FBU criticise fire service over pay deal offer
Scotland's fire service is facing criticism for writing directly to staff to offer them a pay rise of up to 20%.
The Fire Brigades Union (FBU) said it was "bitterly disappointed" that the Scottish Fire and Rescue Service (SFRS) had chosen to "bypass" the union.
Chief fire officer Alasdair Hay said the proposed pay deal was shared in the spirit of "openness and transparency" with staff.
The fire service was committed to collective bargaining, he added.
Firefighters have been offered the pay increase in return for taking on new responsibilities, including terrorism response and emergency medical care.
It is expected that between 200 and 300 jobs could be lost as part of the deal.
Officers have been told there will be no compulsory redundancies and the reduction in posts will be achieved through planned retirements.
In a letter to officers, Mr Hay and SFRS board chairwoman Kirsty Darwent outlined proposals to increase basic pay from £29,934 to £35,800 by 2021-22.
And they proposed that firefighters' roles would be expanded to include emergency medical care, terrorism response and wider engagement with the community.
However, Chris McGlone, the head of FBU Scotland, told BBC Radio Scotland that the fire service had "bypassed accepted and agreed protocols" by putting the offer directly to staff.
Speaking on the Good Morning Scotland programme, he said: "The Fire Brigades Union is bitterly disappointed that the service has chosen to write directly to our members with this offer - immediately following the delivery of this offer to ourselves, without giving us any opportunity or chance to even digest the offer."
He admitted that the pay rise appeared to be "significant", but he warned that the "devil is in the detail".
"There wasn't enough detail in the letters to our members," he said.
"I was over at Knightswood fire station last night, and at Govan fire station last night, and members - to be quite frank - are a bit confused, a bit bewildered and quite angered that the service has chosen to bypass their union."
He said there was no objection "in principle" to expanding the role of firefighters - and this was something the union had been discussing with the fire service for some time.
But he said the union would oppose any attempt to reduce officer numbers
The SFRS has lost 700 posts since Scotland's eight regional services were merged into a single service in 2013.
Asked if he would reject the pay increase if it was tied in with the job cuts, Mr McGlone said it would lead to a "very difficult conversation".
He added: "Any cuts in the service, any reduction in the number of firefighters - operational or otherwise, or control rooms - any reduction in the number of fire engines, any reduction in the number of stations, is always going to be a difficult conversation for us.
"We're perfectly willing to sit down and engage with the service on this offer, we're just extremely disappointed they have gone direct to our members."
Fire chief Alasdair Hay told the John Beattie programme that the fire service wanted to share its proposals with staff in a "very open and honest way".

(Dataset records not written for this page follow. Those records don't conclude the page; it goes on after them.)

-- ==== Sys2Proof/Laws/PerInstr.lean ====
section
/-! SUPPORT. Sys2Proof/Laws/PerInstr.lean: facts about every instruction as syntax, one lemma per constructor. -/
namespace Sys2Proof.Laws

/-- The instruction table gives a constructor's opcode its mnemonic and its addressing-mode tag (R71, R77). -/
def Descriptor.Statement (i : Instr) : Prop :=
  instructionTable i.opcode = ⟨i.mnemonic, i.operand.mode⟩

namespace Descriptor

"It was never our intention to breach any negotiating, collective bargaining protocols, we would absolutely respect that," he said.
"We have sat down with the union, we will continue to do that. But equally our staff have a right to know what has been spoken about."
SFRS board chairwoman Kirsty Darwent added: "The letter to firefighters was a communication setting out a proposal.
"It was made very clear in that letter that the Scottish Fire and Rescue Service will only negotiate through agreed collective bargaining arrangements.
"We do not understand how the Fire Brigades Union can claim that we have circumvented those arrangements.
"We are putting the people of Scotland and our firefighters first, and we would ask the FBU to do the same at the negotiating table."
Fire service numbers
- There were 7,834 staff employed by Scottish Fire and Rescue Service (SFRS) at 31 March 2017. This figure is 1% lower than in 2016
- There are 700 fewer firefighters than 2013 when the fire service was merged
- The number of fire stations in Scotland on 31 March 2017 was unchanged from 2016 at 356 stations
- Two-thirds of all fire stations (240) are primarily RDS (retained duty system). These are mainly rural stations crewed by on-call, part-time fire officers
- 21% (74 stations) are full-time
- 12% (42 stations) are volunteer crewed
In response to an urgent question on the issue at Holyrood, Community Safety Minister Annabelle Ewing confirmed that the pay offer will undergo the collective bargaining process.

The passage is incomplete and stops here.